# How To Exchange Thunderbolt At Bestbuy.



## rickyheferle (Jul 26, 2011)

I would like to bring my Thunderbolt back to BestBuy and complain about the phone. I would like a different, This is my third Thunderbolt since it came out. Will bestbuy let me trade for a different phone for equal value?


----------



## AciD_LingK (Aug 8, 2011)

Its worth a shot. If not call VZW customer service. There is a 10% chance you will get someone who will do it for you. Im not sure 3 is enough. If not keep trading em in untill you get up to 5 at least. I love my T-Bolt. The Devs we have are awesome. But to each his own.


----------



## rickyheferle (Jul 26, 2011)

Yeah no doubt. I like the Thunderbolt and all of the Development but I think I could move on, I need something with a physical keyboard.


----------



## midnight assassin (Jun 7, 2011)

They don't have to do anything for you after 30 days.


----------



## rickyheferle (Jul 26, 2011)

midnight assassin said:


> They don't have to do anything for you after 30 days.
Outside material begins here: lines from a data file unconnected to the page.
/-- Several teams of no domain start, in different slots. -/
theorem startTeams_spec (core : Nat) {f : Nat → Team} (hd : ∀ k, (f k).dom = none) : ∀ (ps : List (Nat × Nat)) (s : State) {m : State},
    (ps.map Prod.fst).Nodup → ps.foldl (fun s p => s.startTeam core p.1 (f p.2)) s = m →
    m = { s with teams := m.teams, cores := m.cores, accs := m.accs } ∧ m.accs = (if ps = [] then s.accs else Claims.noFills s core) ∧
      (∀ d, d ≠ core → m.core d = s.core d) ∧ m.core core = { s.core core with l1 := (m.core core).l1 } ∧
      (∀ p ∈ ps, m.team? core p.1 = some (f p.2)) ∧ ∀ j, j ∉ ps.map Prod.fst → m.team? core j = s.team? core j
  | [], s, m, _, hm => by
    cases hm
    exact ⟨rfl, rfl, fun _ _ => rfl, rfl, fun p hp => absurd hp List.not_mem_nil, fun _ _ => rfl⟩
  | q :: ps, s, m, hn, hm => by
    rw [List.map_cons, List.nodup_cons] at hn
    obtain ⟨hq, hn⟩ := hn
    obtain ⟨hr1, ha1, hc1, hk1, ht1⟩ := startTeam_spec s core q.1 (hd q.2) rfl
    rw [List.foldl_cons] at hm
    obtain ⟨hr2, ha2, hc2, hk2, ht2, hj2⟩ := startTeams_spec core hd ps _ hn hm
    generalize s.startTeam core q.1 (f q.2) = s1 at *
    refine ⟨?_, ?_, fun d hd => (hc2 d hd).trans (hc1 d hd), ?_, fun p hp => ?_, fun j hj => ?_⟩
    · rw [hr2, hr1]
    · rw [ha2, if_neg (List.cons_ne_nil _ _)]
      split
      · exact ha1
      · exact noFills_noFills ha1
    · rw [hk2, hk1]
    · rcases List.mem_cons.1 hp with rfl | hp
      · rw [hj2 _ hq, ht1, if_pos rfl]
      · exact ht2 p hp
    · rw [List.map_cons, List.mem_cons, not_or] at hj
      rw [hj2 _ hj.2, ht1, if_neg hj.1]

/-! The block of a grid starts (R50, R83). -/

/-- The header of a block whose grid has no dictionary. -/
def bankless (l : Launch) : Launch := { l with bank := 0 }

/-- Team k of a block of a grid. -/
def gridTeam (blk ctx : Nat) (g : Gang) (k : Nat) : Team :=
  newTeam (blk + 1 + k) ctx blk k (bankless g.hdr) (maskOf (List.range g.hdr.width) fun _ => true)
    ((List.range g.hdr.width).foldl (fun t i => Tbl.set 0 t i (widOf (bankless g.hdr) g.next k i)) []) [] 0 g.dom g.launch

/-- The state in which the teams of a block of a grid start. -/
def blockStands (s : State) (core ctx : Nat) (g : Gang) : State :=
  let l := bankless g.hdr
  let m := { s with seq := s.seq + l.teams + 2 }.setBlock s.seq (newBlock ctx core l g.next false g.launch 0 l.teams g.bankSince)
  if l.mentry = 0 then m else m.setRidge core (newRidge (s.seq + l.teams + 1) ctx s.seq l 0)

theorem startBlock_grid {g : Gang} (hrec : g.isRec = false) (hrecs : g.recs = []) (hdict : g.hdr.dict = 0) (s : State) (core ctx pool : Nat) :
    s.startBlock core ctx pool g = ((((blockStands s core ctx g).freeSlots core).take g.hdr.teams).zip (List.range g.hdr.teams)).foldl
      (fun m p => m.startTeam core p.1 (gridTeam s.seq ctx g p.2)) (blockStands s core ctx g) := by
  unfold State.startBlock State.takeBank
  rw [if_pos hdict, hrecs, hrec]
  rfl

theorem nodup_freeSlots (s : State) (core : Nat) : (s.freeSlots core).Nodup := List.nodup_range.filter _
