-- ==== Sys2Proof/Machine/Step.lean ====
section
/-! DEFINITION. One step: the block reads what its control point reads and executes it. -/

namespace Sys2Proof.Machine

/-- One event of the block (46_bus_top.md R158 is a run of these, log 1). A configuration that breaks
70_reset_and_hazards.md R186 is refused. -/
def step (s : State) : Host.Outcome State Fault Refusal :=
  if configValid s.cfg then
    match fetch s with
    | .instr i => exec i s
    | .invalid e => invalidPacket e s
  else .refused .badConfiguration

/-- The state with a table word placed where `step` fetches its next instruction (log 14). -/
def State.withFetchWord (s : State) (nbits w : Nat) : State :=
  match tableBytes nbits w with
  | some (l, bs) => placeBytes l bs s
  | none => s

end Sys2Proof.Machine
end

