-- ==== Sys2Proof/Safety.lean ====
section
/-! DEFINITION. What counts as a safe state, in the terms the statements use: the invariant of the block
(60_exceptions.md R168 names what it rests on), runs of a given list of instructions, and the transitions of the DFU
sub-state that 45_dfu.md R152 lists. -/

namespace Sys2Proof.Machine

/-! ## The invariant -/

/-- The direction of a request's data (30_encoding.md R60). -/
def reqDir : ReqId → Dir
  | .getDescriptorDevice | .getDescriptorConfiguration | .getDescriptorString => .d2h
  | .setAddress => .h2d
  | .getConfiguration => .d2h
  | .setConfiguration => .h2d
  | .getInterface => .d2h
  | .setInterface | .dfuDnload => .h2d
  | .dfuGetstatusDevice | .dfuGetstatusInterface | .dfuGetstatusEndpoint => .d2h
  | .dfuClrstatus => .h2d
  | .dfuGetstate => .d2h
  | .dfuAbort => .h2d

/-- The sub-state a pending H2D side effect may rely on: the one its guard read at dispatch (44_requests.md R131: "The
state cannot have changed in between"). -/
def guardHeld (s : State) : Bool :=
  match s.xfer.req with
  | .dfuDnload =>
    (s.dfu.state == .idle && s.xfer.wLength != 0#16) || s.dfu.state == .dnloadIdle
  | .dfuClrstatus => s.dfu.state == .error
  | .dfuAbort => s.dfu.state == .idle || s.dfu.state == .dnloadIdle
  | .setConfiguration => decide (s.xfer.wValue.toNat ≤ 1)
  | .getDescriptorDevice | .getDescriptorConfiguration | .getDescriptorString | .setAddress | .getConfiguration
  | .getInterface | .setInterface | .dfuGetstatusDevice | .dfuGetstatusInterface | .dfuGetstatusEndpoint
  | .dfuGetstate => true

/-- An active transfer (10_state.md R19): a D2H one reads inside its space (20_memory.md R38); an H2D one moves wLength
bytes for DFU_DNLOAD and none otherwise, and never more than BUF holds (20_memory.md R36, 60_exceptions.md R168). -/
def xferOk (s : State) : Bool :=
  s.xfer.dir == reqDir s.xfer.req &&
  match s.xfer.dir with
  | .d2h => s.xfer.src != .buf && decide (s.xfer.len ≤ spaceSize s s.xfer.src) && decide (s.xfer.len ≤ sectorSize)
  | .h2d =>
    decide (s.xfer.len = if s.xfer.req = .dfuDnload then s.xfer.wLength.toNat else 0)
      && decide (s.xfer.len ≤ sectorSize) && decide (chunkOffset s.xfer ≤ s.xfer.len) && guardHeld s

/-- The Bus Top-Level states a control point belongs to (46_bus_top.md R158). -/
def phaseBus (p : Phase) (b : BusState) : Bool :=
  match p with
  | .idle => true
  | .initPoll _ => b == .init
  | .initSe0 _ _ => b == .init
  | .resetPoll _ => b == .reset
  | .desyncPoll _ => b == .desynced
  | .desyncSe0 _ _ => b == .desynced
  | .sopPoll _ => b == .synced || b == .ok
  | .sopSe0 _ => b == .synced || b == .ok
  | .cell => b == .synced || b == .ok
  | .eopSecond _ => b == .synced || b == .ok
  | .eopThird _ => b == .synced || b == .ok
  | .eopHeld _ => b == .synced || b == .ok
  | .packet => b == .synced || b == .ok
  | .txStart _ _ => b == .synced || b == .ok
  | .txCells _ _ => b == .synced || b == .ok
  | .txEop _ _ => b == .synced || b == .ok
  | .dispatch => b == .synced || b == .ok
  | .bpWait => b == .synced || b == .ok

/-- The block drives the bus at this control point (40_phy.md R75, R77). -/
def drivesBus : Phase → Bool
  | .txCells _ _ => true
  | .txEop _ _ => true
  | .idle | .initPoll _ | .initSe0 _ _ | .resetPoll _ | .desyncPoll _ | .desyncSe0 _ _ | .sopPoll _ | .sopSe0 _
  | .cell | .eopSecond _ | .eopThird _ | .eopHeld _ | .packet | .txStart _ _ | .dispatch | .bpWait => false

/-- The request port: a call is presented exactly while it is pending, by a block without an active transfer, from the
sub-state that issues it (45_dfu.md R148, R149, R154). -/
def bpOk (s : State) : Bool :=
  match s.bpReq with
  | .none => s.phase != .bpWait
  | .writeBlock _ _ _ => s.phase == .bpWait && !s.xfer.active && s.dfu.state == .dnloadSyncReady
  | .finalize => s.phase == .bpWait && !s.xfer.active && s.dfu.state == .manifestSyncReady

/-- The invariant of the block. -/
structure StateInv (s : State) : Prop where
  /-- The configuration is one a run may have (70_reset_and_hazards.md R186). -/
  cfgValid : configValid s.cfg = true
  /-- BUF is in canonical form (20_memory.md R35). -/
  bufWf : Memory.wf s.buf = true
  /-- BUF lists offsets 0..4095 only (20_memory.md R35). -/
  bufWithin : Memory.within sectorSize s.buf = true
  /-- RESP is in canonical form (20_memory.md R35). -/
  respWf : Memory.wf s.resp = true
  /-- RESP lists offsets 0..5 only (20_memory.md R35). -/
  respWithin : Memory.within respSize s.resp = true
  /-- `rx_buf` has 12 bytes (10_state.md R16). -/
  rxBufLen : s.rx.buf.length = maxPacketBytes
  /-- `rx_n` is 0..12 (10_state.md R16). -/
  rxN : s.rx.n ≤ maxPacketBytes
  /-- `rx_run` is 0..6 (10_state.md R16). -/
  rxRun : s.rx.run ≤ 6
  /-- `rx_nbit` is 0..7 (10_state.md R16). -/
  rxNbit : s.rx.nbit ≤ 7
  /-- `tx_run` is 0..6 (10_state.md R17). -/
  txRun : s.tx.run ≤ 6
  /-- `drive_en` is 1 exactly while the block transmits (10_state.md R14, R17). -/
  driveEn : s.tx.driveEn = drivesBus s.phase
  /-- `configuration` is 0 or 1 (10_state.md R20). -/
  configuration : s.dev.configuration.toNat ≤ 1
  /-- Outside ERROR the status is OK (10_state.md R29). -/
  status : s.dfu.state ≠ .error → s.dfu.status = statusOk
  /-- `block_len` is 0..4096 (10_state.md R21). -/
  blockLen : s.dfu.blockLen ≤ sectorSize
  /-- An active transfer is one dispatch created (10_state.md R19). -/
  xfer : s.xfer.active = true → xferOk s = true
  /-- The control point belongs to the bus state (46_bus_top.md R158). -/
  bus : phaseBus s.phase s.link.busState = true
  /-- The request port agrees with the control point (45_dfu.md R154). -/
  bp : bpOk s = true

/-! ## Runs -/

/-- Execute a list of instructions in order, stopping at the first fault or refusal: a host program in the notation of
30_encoding.md R64. -/
def execAll : List Instr → State → Host.Outcome State Fault Refusal
  | [], s => .next s
  | i :: is, s =>
    match exec i s with
    | .next t => execAll is t
    | .fault f => .fault f
    | .refused r => .refused r

/-- The environment after an invocation has returned: the outer loop's gap has passed (46_bus_top.md R167). -/
def gapEnv (s : State) : Inputs :=
  { s.env with ccount := s.env.ccount + BitVec.ofNat 32 (s.env.gaps.headD 0),
               pads := dropPads (s.env.gaps.headD 0) s.env.pads, gaps := s.env.gaps.tail }

/-- The environment d cycles later. -/
def laterEnv (d : Nat) (s : State) : Inputs :=
  { s.env with ccount := s.env.ccount + BitVec.ofNat 32 d, pads := dropPads d s.env.pads }

/-- The environment when the cycle counter reads t next. -/
def envAt (t : Cycle) (s : State) : Inputs := laterEnv (elapsed s.env.ccount t) s

/-! ## The DFU transitions of 45_dfu.md R152 -/

/-- A change of `dfu_state` that 45_dfu.md R152 lists; `keeps` is `RESET_KEEPS_COMPLETE`. -/
def dfuTransition (keeps : Bool) : DfuState → DfuState → Bool
  | .idle, t => t == .dnloadSyncReady || t == .error
  | .dnloadIdle, t => t == .dnloadSyncReady || t == .manifestSyncReady || t == .idle || t == .error
  | .dnloadSyncReady, t => t == .dnloadSyncDone || t == .error || t == .idle
  | .dnloadSyncDone, t => t == .dnloadIdle || t == .error || t == .idle
  | .manifestSyncReady, t => t == .manifestSyncDone || t == .error || t == .idle
  | .manifestSyncDone, t => t == .complete || (!keeps && t == .idle)
  | .error, t => t == .idle
  | .complete, t => !keeps && t == .idle

end Sys2Proof.Machine
end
Yes they do, If I complain and already have a certain amount of replacement phones Verizon or BestBuy have to do something about it.


----------



## Mustang302LX (Jun 28, 2011)

rickyheferle said:


> Yes they do, If I complain and already have a certain amount of replacement phones Verizon or BestBuy have to do something about it.


Technically all they have to do is keep giving you a new Thunderbolt. If they choose to be nice and swap it for a different device that's cool but I don't think they have to do that.


----------



## rickyheferle (Jul 26, 2011)

Mustang302LX said:


> Technically all they have to do is keep giving you a new Thunderbolt. If they choose to be nice and swap it for a different device that's cool but I don't think they have to do that.


'

I could only hope.


----------



## poontab (Jun 7, 2011)

If you rooted then you voluntarily forfeited your warranty so returning it is fraud. 
Do research before you purchase products to ensure they are going to meet your needs.

Thread closed.


----------